Wednesday, December 11, 2024 77° Today's Paper


Hawaii News

Meeting to address overfishing of bigeye

COURTESY EMMA CASSIDY / GREENPEACE
Greenpeace USA activists hung a banner yesterday from Aloha Tower ahead of a meeting in Honolulu this week of Western and Central Pacific Fisheries Commission members. A group of Pacific island nations wants the United States to agree to bold measures to protect bigeye tuna.

A group of island nations meeting at a conference in Honolulu starting today says it wants the United States to significantly reduce its use of purse seine nets in the central and western Pacific in light of overfishing of bigeye tuna.

Members of the Western and Central Pacific Fisheries Commission, which includes 24 nations and the European Union, are meeting this week at the Marriott Ihilani Resort at Ko Olina.

They include the eight parties to the so-called Nauru Agreement, island nations that want the United States to reduce the number of days its boats fish each year.

While such a reduction is not on the conference agenda, the United States and Pacific island countries are negotiating an extension of the 1987 Multilateral Treaty, which allows the United States 40 vessels and no limit on fishing days. That treaty expires on 2013.

A purse seine is a large fishing net shaped like a fence with floats along the top and weights on the bottom. A vessel releases it into the ocean to encircle and capture schools of fish.

Most U.S.-flagged purse seine fishing vessels are based in American Samoa, where there was a tuna canning factory until August 2009, and some other western Pacific island countries. The American Samoa factory is expected to reopen next year.

Overfishing of bigeye tuna has had an effect on Hawaii’s fishing industry, including the imposition of quotas on longline fishing that have reduced bigeye fishing by 10 percent since 2004.
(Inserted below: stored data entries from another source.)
-- ==== Sys2Proof/Machine/Scrub.lean ====
section
/-! DEFINITION. The background scrubbers, and what an uncorrectable word does to the work it serves (R419, R420). -/

namespace Sys2Proof.Machine

/-- The regrowable kind that a memory's errors count against: packet-buffer bank, table-SRAM bank, pseudo-channel (R434, R435). -/
def scrubKind : ScrubMem → Option Nat
  | .packetBuffer => some 4
  | .ruleSram | .l2Sram | .replicated | .sram => some 5
  | .hbmFlow | .hbmKey | .hbmMeter | .hbm => some 6
  | .emram | .bootBlock | .skink => none

/-- DKIND of a record about a memory: a pseudo-channel, the cluster of a Skink cache, or a memory bank (R427). -/
def scrubDkind : ScrubMem → Nat
  | .hbmFlow | .hbmKey | .hbmMeter | .hbm => 5
  | .skink => 1
  | _ => 9

/-- A corrected error counts against its bank or pseudo-channel and feeds its wear signals. -/
def scrubCorrected (mem : ScrubMem) (unit : Nat) (s : State) : State :=
  let s := s.bump .corrected (scrubDkind mem) unit 1
  match scrubKind mem with
  | some k => s.unitCorrected k unit
  | none => s

/-- The packet's cell is poisoned: its copies carry a Path Check Word that no check passes. -/
def poisonPacket (n : Nat) (s : State) : State :=
  s.modPkt (fun p => { p with queues := mmap p.queues (fun _ l => l.map (fun c =>
    if c.pkt = n && c.pcw < 2 ^ 32 then { c with pcw := c.pcw + 2 ^ 32 } else c)) })

/-- A rule slot is lost until it is cleared and written again. -/
def loseRule (addr : Nat) (s : State) : State :=
  let k := addr % 2 ^ 20
  s.modPad (addr / 2 ^ 20 % 2) (fun p => { p with rules := mput p.rules k (2 ^ 1536 + 2 ^ 1504) })

/-- A learned L2 entry is deleted, to be learned again; a static one goes on as the Eft rewrites it. -/
def loseL2 (addr : Nat) (s : State) : State :=
  let p := addr / 2 ^ 20
  match mget? (tblOf s 2 p).slots (addr % 2 ^ 20) with
  | some e => if l2Static e then s else tblDel 2 p (keyOf l2Kind e) s
  | none => s

/-- What DETAIL of the record says: the rule slot, the OWNER of a flow entry, or the address (R427). -/
def scrubDetail (mem : ScrubMem) (addr : Nat) (s : State) : Nat :=
  match mem with
  | .ruleSram => addr % 2 ^ 15
  | .hbmFlow => match mget? s.pkt.flow.slots addr with
    | some e => flowOwner e
    | none => addr
  | _ => addr

/-- An uncorrectable word: a record, and the outcome for the work it serves; one in the boot block is the safe state (R431). -/
def scrubPoison (mem : ScrubMem) (unit addr : Nat) (s : State) : State :=
  let d : Nat := match scrubKind mem with
    | some 6 => (domOf s (.hbmPc unit)).state.num
    | _ => 0
  let source := if mem = .ruleSram then 15 else 3
  let s := s.record (scrubDkind mem) unit source 0 d (scrubDetail mem addr s)
  match mem with
  | .packetBuffer => poisonPacket addr s
  | .ruleSram => loseRule addr s
  | .l2Sram => loseL2 addr s
  | .hbmFlow => match mget? s.pkt.flow.slots addr with
    | some e => (tblDel 3 0 (keyOf flowKind e) s).bump .flowLost (flowOwner e) 0 1
    | none => s
  | .hbmKey => if (keySlot s addr).type = 0 then s else (s.modKey addr ({ · with bad := true })).bump .keyStoreBad 0 0 1
  | .skink => if addr < 1024 && (threadOf s addr).state = 2 then xfault addr 27 0 s else s
  | .bootBlock => safeState 9 unit s
  | .replicated | .sram | .emram | .hbmMeter | .hbm => s

/-- The HBM stack whose burst controller a scrub of HBM takes (R33, R434). -/
def scrubStack (mem : ScrubMem) (unit : Nat) : Option Nat := if scrubKind mem = some 6 then some (unit / 32) else none

/-- A scrubber is at work: it is elastic, and stops under a comparator hold; in HBM it works while the stack's burst controller holds credits (R33 to
R35, R419). -/
def scrubbing (s : State) (mem : ScrubMem) (unit : Nat) : Bool :=
  (s.phase = .running || s.phase = .recovery) && !s.pow.coreHold &&
    match scrubStack mem unit with
    | some h => elasticOn s (.hbm h)
    | none => true

def execScrubStep (mem : ScrubMem) (unit addr : Nat) (found : ScrubResult) : State → Host.Outcome State Fault Refusal :=
  run (wfScrubStep mem unit addr found) fun s =>
    if !scrubbing s mem unit then s
    else match found with
      | .clean => s
      | .corrected => scrubCorrected mem unit s
      | .uncorrectable => scrubPoison mem unit addr s

end Sys2Proof.Machine
end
Hawaii’s longline fishing vessels virtually stopped bigeye fishing in the central and western Pacific as of Nov. 22 after reaching their quota, and are now fishing in nontraditional waters in the eastern Pacific, where the trips are longer and it is unknown how much tuna is there.

"We don’t know what the results are going to be," said Brooks Takenaka, assistant general manager of the fish auctioneer United Fishing Agency. "How that’s going to work out is anybody’s guess."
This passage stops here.